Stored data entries
-- ==== Sys2Proof/Tests/Slice0.lean ====
section
/-! SUPPORT. Tests: words written out from the opcode map, single steps from the vectors of 95_test_vectors.md, and for
every claim with hypotheses a state and operands that meet them. -/

namespace Sys2Proof.Tests

open Sys2Proof.Machine

/-! ### Well-formedness and decoding (30 R90 to R93) -/

/-- The reserved range is 0x8 to 0xF (30 R91): a term that names an opcode below it is refused. -/
theorem test_illFormed_refused : (Instr.reserved8F 0x3).wellFormed = false := by decide

theorem test_wellFormed_bounds :
    (Instr.reserved8F 0x7).wellFormed = false ∧ (Instr.reserved8F 0x8).wellFormed = true ∧
      (Instr.reserved8F 0xF).wellFormed = true ∧ Instr.clear.wellFormed = true := by decide

/-- 30 R91, each word bit by bit: bits 31:4 are ignored, bits 3:0 are OP. -/
theorem test_decode_words :
    decode 0b00000000000000000000000000000000 = .nop ∧
    decode 0b00000000000000000000000000000001 = .advParse ∧
    decode 0b00000000000000000000000000000010 = .svcQuery ∧
    decode 0b00000000000000000000000000000011 = .blkDecode ∧
    decode 0b00000000000000000000000000000100 = .unpack7 ∧
    decode 0b00000000000000000000000000000101 = .xsum ∧
    decode 0b00000000000000000000000000000110 = .clear ∧
    decode 0b00000000000000000000000000000111 = .reserved7 ∧
    decode 0b00000000000000000000000000001000 = .reserved8F 0b1000 ∧
    decode 0b00000000000000000000000000001111 = .reserved8F 0b1111 := by decide

/-- The same with ignored bits set (30 R90, R92). -/
theorem test_decode_ignored_bits :
    decode 0b11111111111111111111111111110000 = .nop ∧
    decode 0b10101010101010101010101010100001 = .advParse ∧
    decode 0b10000000000000000000000000000110 = .clear ∧
    decode 0b00000000000000000000000000010111 = .reserved7 ∧
    decode 0b01000000000000000000000000001100 = .reserved8F 0b1100 := by decide

/-- 30 R91: the words of the commands, from the opcode map. -/
theorem test_encode_words :
    encode .nop = 0 ∧ encode .advParse = 1 ∧ encode .svcQuery = 2 ∧ encode .blkDecode = 3 ∧ encode .unpack7 = 4 ∧
    encode .xsum = 5 ∧ encode .clear = 6 ∧ encode .reserved7 = 7 ∧ encode (.reserved8F 0xA) = 10 := by decide

/-! ### States and blocks for the tests -/

/-- A memory with the bytes `B` from address `i` on. -/
def fill (i : Nat) : List Byte → Memory
  | [] => []
  | b :: B => (i, b) :: fill (i + 1) B

/-- After reset, with `B` loaded (30 R113). -/
def loaded (B : List Byte) : State := { State.reset with inBuf := fill 0 B, inLen := BitVec.ofNat 8 B.length }

/-- The snapshot of `s` on the input bytes `B`. -/
def snap (s : State) (B : List Byte) : Snapshot :=
  { input := B, ctrl := s.ctrl, qKind := s.qKind, qVal := s.qVal }

/-- The engine's step of `op` on the bytes `B`, in the state `s`. -/
def completing (op : Cmd) (s : State) (B : List Byte) : State :=
  { s with mover := .engine, pending := some ⟨op, snap s B⟩, lastOp := op.opcode, done := false }

/-- After reset, the host's next step is `h`. -/
def idleBus (h : HostStep) : State := { State.reset with bus := [h] }

/-- A BLK_DECODE of no bytes is pending and lets one host step pass, which is `h`. -/
def busyBus (h : HostStep) : State :=
  { State.reset with bus := [h], wait := 1, pending := some ⟨.blkDecode, snap State.reset []⟩, lastOp := 3 }

/-- The state an outcome gives, or the reset state. -/
def orReset (o : Host.Outcome State Fault Refusal) : State :=
  match o with
  | .next t => t
  | .fault _ => State.reset
  | .refused _ => State.reset

/-- What registers read in the next state of an outcome; nothing after a stop. -/
def reads (o : Host.Outcome State Fault Refusal) (rs : List Reg) : Option (List Word) :=
  match o with
  | .next t => some (rs.map t.regValue)
  | .fault _ => none
  | .refused _ => none

/-- TCFG (95 section 0). -/
def tcfg : Params := { magic := #v[0x01, 0xFE, 0x00, 0x00], dirFrom := #v[0x41, 0xFF], sysexId := 0x01 }

/-- The Spark block (95 section 2.3). -/
def spark : List Byte :=
  [0x01, 0xFE, 0x00, 0x00, 0x41, 0xFF, 0x1E] ++ List.replicate 9 0x00 ++
    [0xF0, 0x01, 0x2A, 0x5E, 0x03, 0x11, 0x00, 0x05, 0x53, 0x70, 0x61, 0x72, 0x6B, 0xF7]

/-! ### Single steps, from the vectors of 95 -/

/-- K2: a NOP word changes nothing. -/
theorem test_nop : reads (step (State.reset.withFetchWord 32 0xFFFFFFF0)) [.status, .ctrl, .decRes] = some [0, 1, 0xF] := by
  decide

/-- K6, R241: a NOP while busy sets OVR. -/
theorem test_nop_busy : reads (step (busyBus (hostWrite 0x004 0))) [.status] = some [0x39] := by decide

/-- A18: types 0x03 and 0x02 append to one list. -/
theorem test_advParse_lists :
    reads (exec .advParse (completing .advParse State.reset [0x03, 0x03, 0xC0, 0xFF, 0x03, 0x02, 0xC1, 0xFF]))
      [.advCnt, .advU16 0, .advU16 1, .status] = some [0x00000002, 0x0000FFC0, 0x0000FFC1, 0x12] := by decide

/-- A14 and R132: another type takes a slot; the walk stops at a structure that would read past the end. -/
theorem test_advParse_other :
    reads (exec .advParse (completing .advParse State.reset
        [0x06, 0x09, 0x53, 0x70, 0x61, 0x72, 0x6B, 0x05, 0x03, 0xC0]))
      [.advCnt, .othDesc 0, .othData 0 0, .othData 0 1, .advU16 0] =
      some [0x01000000, 0x00000509, 0x72617053, 0x0000006B, 0] := by decide

/-- The state after A1, with a query of Q_KIND `k` and Q_VAL0 `v`. -/
def queried (k : BitVec 2) (v : Word) : State :=
  completing .svcQuery
    { orReset (exec .advParse (completing .advParse State.reset [0x02, 0x01, 0x06, 0x03, 0x03, 0xC0, 0xFF])) with
      qKind := k, qVal0 := v } []

/-- Q5: the bits above the variant are ignored. -/
theorem test_svcQuery_match : reads (exec .svcQuery (queried 0 0x1234FFC0)) [.qRes, .status] = some [1, 0x22] := by decide

/-- Q9: Q_KIND = 3 sets ILL. -/
theorem test_svcQuery_ill : reads (exec .svcQuery (queried 3 0xFFC0)) [.qRes, .status] = some [0, 0x26] := by decide

/-- V19: NAME_OFF2 = 1. -/
theorem test_blkDecode_name :
    let d := decodeBlock tcfg (buildBlock tcfg 0x03 0x03 0x11 [0x00, 0x05, 0x00, 0x53, 0x70, 0x61, 0x72, 0x6B]) 0b011
    d.resWord = 0x00000100 ∧ d.hdrWord = 0x1F110303 ∧ d.csumWord = 0x00005E5E ∧ d.unpWord = 7 ∧
      d.nameWord = 0x00000205 ∧ d.unp = [0x05, 0x00, 0x53, 0x70, 0x61, 0x72, 0x6B] := by decide

/-- V11: a wrong checksum byte. -/
theorem test_blkDecode_csum :
    let d := decodeBlock tcfg (spark.set 19 0x5F) 0b001
    d.resWord = 0x00000007 ∧ d.hdrWord = 0x1E11032A ∧ d.csumWord = 0x00005E5F ∧ d.unpWord = 0 ∧ d.nameWord = 0 := by
  decide

/-- U3. -/
theorem test_unpack7_group :
    reads (exec .unpack7 (completing .unpack7 State.reset
        [0x23, 0x00, 0x7F, 0x01, 0x7F, 0x00, 0x2A, 0x55, 0x00, 0x12, 0x34]))
      [.decRes, .decUnp, .unpBuf 0, .unpBuf 1, .unpBuf 2, .status] =
      some [0xF, 9, 0x7F01FF80, 0x1255AA00, 0x00000034, 0x42] := by decide

/-- U5: mask bit 7 is ignored. -/
theorem test_unpack7_maskBit7 :
    reads (exec .unpack7 (completing .unpack7 State.reset [0xFF, 0, 0, 0, 0, 0, 0, 0])) [.decUnp, .unpBuf 0, .unpBuf 1] =
      some [7, 0x80808080, 0x00808080] := by decide

/-- X5. -/
theorem test_xsum :
    reads (exec .xsum (completing .xsum State.reset
        [0x23, 0x00, 0x7F, 0x01, 0x7F, 0x00, 0x2A, 0x55, 0x00, 0x12, 0x34])) [.xsumRes, .status] = some [0x7B, 0x52] := by
  decide

/-- K13: XSUM over 4 bytes never written. -/
theorem test_xsum_unwritten : exec .xsum { State.reset with inLen := 4 } = .fault .unwrittenInput := by rfl

/-- K5: CLEAR after a reserved opcode. -/
theorem test_clear :
    reads (exec .clear (completing .clear { State.reset with ill := true, ovr := true, xsumRes := 9 } []))
      [.status, .xsumRes, .decRes] = some [0x62, 0, 0xF] := by decide

/-- K3. -/
theorem test_reserved7 : reads (step (State.reset.withFetchWord 32 0x7)) [.status] = some [0x04] := by decide

/-- K4: ILL stays 1. -/
theorem test_reserved8F :
    reads (step ({ State.reset with ill := true }.withFetchWord 32 0xF)) [.status] = some [0x04] := by decide

/-- K8: the busy check comes first. -/
theorem test_reserved8F_busy : reads (step (busyBus (hostWrite 0x004 0x8))) [.status] = some [0x39] := by decide

/-! ### The hypotheses of the claims are met

Each theorem shows a state and operands that meet all the hypotheses of the claim it is named after, clause by clause. -/

theorem test_meets_DecodeAndEncodeAgree :
    Instr.nop.wellFormed = true ∧ Instr.reserved7.wellFormed = true ∧ (Instr.reserved8F 0x8).wellFormed = true ∧
      (Instr.reserved8F 0xF).wellFormed = true := by decide

theorem test_meets_StepRunsPresentedCommand :
    (idleBus (hostWrite 0x004 1)).engineReady = none ∧
      (idleBus (hostWrite 0x004 1)).bus = .write 32 (.window 0x004) 1 :: [] ∧
      (busyBus (hostWrite 0x004 1)).engineReady = none ∧
      0xFFFFFFFF % 2 ^ 32 < 2 ^ 32 ∧ 0x7 % 2 ^ 8 < 2 ^ 32 := by decide

theorem test_meets_StepWithoutAHostStep :
    (completing .clear State.reset []).pending = some ⟨.clear, snap State.reset []⟩ ∧
      (completing .clear State.reset []).bus = [] ∧
      ({ busyBus .reset with wait := 0 } : State).pending = some ⟨.blkDecode, snap State.reset []⟩ ∧
      ({ busyBus .reset with wait := 0 } : State).wait = 0 ∧
      State.reset.pending = none ∧ State.reset.bus = [] := by decide

/-- The claim's fault is met, on an idle block with one unwritten byte. -/
theorem test_meets_StepStopsOnlyOnUnwrittenInput :
    step { idleBus (hostWrite 0x004 1) with inLen := 1 } = .fault .unwrittenInput ∧
      ∃ t, step State.reset = .next t := ⟨rfl, _, rfl⟩

theorem test_meets_CmdWriteJudgedInOrder :
    (busyBus .reset).mover = .host ∧ (busyBus .reset).busy = true ∧
      State.reset.mover = .host ∧ State.reset.busy = false ∧
      opField 0xFFFFFFF0 = 0x0 ∧ 0x7 ≤ (opField 0x7).toNat ∧ 0x7 ≤ (opField 0xF).toNat ∧
      opField 0x5 ∈ ([0x1, 0x3, 0x4, 0x5] : List (BitVec 4)) ∧
      (∃ j < ({ loaded [0x05] with inLen := 2 } : State).inLen.toNat,
        Memory.get ({ loaded [0x05] with inLen := 2 } : State).inBuf j = none) ∧
      0x1 ≤ (opField 0x1).toNat ∧ (opField 0x6).toNat ≤ 0x6 ∧
      (∀ j < (loaded [0x05, 0x06]).inLen.toNat, Memory.get (loaded [0x05, 0x06]).inBuf j ≠ none) := by decide

/-- A pending command kept through a host step. -/
theorem test_meets_CmdWriteJudgedInOrder_pending :
    (busyBus (hostRead 0x008)).pending = some ⟨.blkDecode, snap State.reset []⟩ ∧
      (busyBus (hostRead 0x008)).engineReady = none ∧ (busyBus (hostRead 0x008)).bus.head? ≠ some .reset ∧
      ∃ t, step (busyBus (hostRead 0x008)) = .next t :=
  ⟨by decide, by decide, by decide, _, rfl⟩

theorem test_meets_NopChangesNothing :
    opField 0xFFFFFFF0 = 0 ∧ State.reset.pending = none ∧ (busyBus .reset).pending ≠ none := by decide

theorem test_meets_ReservedOpcodesSetIll :
    0x7 ≤ (opField 0x7).toNat ∧ 0x7 ≤ (opField 0xFFFFFFFF).toNat ∧ State.reset.pending = none ∧
      (busyBus .reset).pending ≠ none := by decide

/-- Both sides of the equivalence occur. -/
theorem test_meets_FaultExactlyOnUnwrittenInput :
    exec .advParse { State.reset with inLen := 255 } = .fault .unwrittenInput ∧
      (∃ t, exec .advParse (loaded []) = .next t) ∧ (∃ t, exec .svcQuery { State.reset with inLen := 255 } = .next t) :=
  ⟨rfl, ⟨_, rfl⟩, _, rfl⟩

/-- One structure of each of the three tails at which the walk stops. -/
theorem test_meets_AdvParseRecordsItsStructures :
    (completing .advParse State.reset [0x02, 0x01, 0x06, 0x00, 0x07]).Completes .advParse
        (snap State.reset [0x02, 0x01, 0x06, 0x00, 0x07]) ∧
      [0x02, 0x01, 0x06, 0x00, 0x07] = [(0x01, [0x06])].flatMap adBytes ++ [0x00, 0x07] ∧
      (∀ x ∈ [((0x01 : Byte), [(0x06 : Byte)])], x.2.length ≤ 254) ∧
      walkStops [0x00, 0x07] ∧ walkStops [] ∧ walkStops [0x05, 0x03] :=
  ⟨by decide, by decide, by decide, .inl rfl, trivial, .inr (by decide)⟩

(DIRECTIONS) Transcribe, exactly and without additions, the lines of the records above, beginning with the line that contains "decode 0b00000000000000000000000000000000 = .nop" and ending with the line that contains "encode .nop = 0", both included.

(EXERCISE ANSWER)
    decode 0b00000000000000000000000000000000 = .nop ∧
    decode 0b00000000000000000000000000000001 = .advParse ∧
    decode 0b00000000000000000000000000000010 = .svcQuery ∧
    decode 0b00000000000000000000000000000011 = .blkDecode ∧
    decode 0b00000000000000000000000000000100 = .unpack7 ∧
    decode 0b00000000000000000000000000000101 = .xsum ∧
    decode 0b00000000000000000000000000000110 = .clear ∧
    decode 0b00000000000000000000000000000111 = .reserved7 ∧
    decode 0b00000000000000000000000000001000 = .reserved8F 0b1000 ∧
    decode 0b00000000000000000000000000001111 = .reserved8F 0b1111 := by decide

/-- The same with ignored bits set (30 R90, R92). -/
theorem test_decode_ignored_bits :
    decode 0b11111111111111111111111111110000 = .nop ∧
    decode 0b10101010101010101010101010100001 = .advParse ∧
    decode 0b10000000000000000000000000000110 = .clear ∧
    decode 0b00000000000000000000000000010111 = .reserved7 ∧
    decode 0b01000000000000000000000000001100 = .reserved8F 0b1100 := by decide

/-- 30 R91: the words of the commands, from the opcode map. -/
theorem test_encode_words :
    encode .nop = 0 ∧ encode .advParse = 1 ∧ encode .svcQuery = 2 ∧ encode .blkDecode = 3 ∧ encode .unpack7 = 4 ∧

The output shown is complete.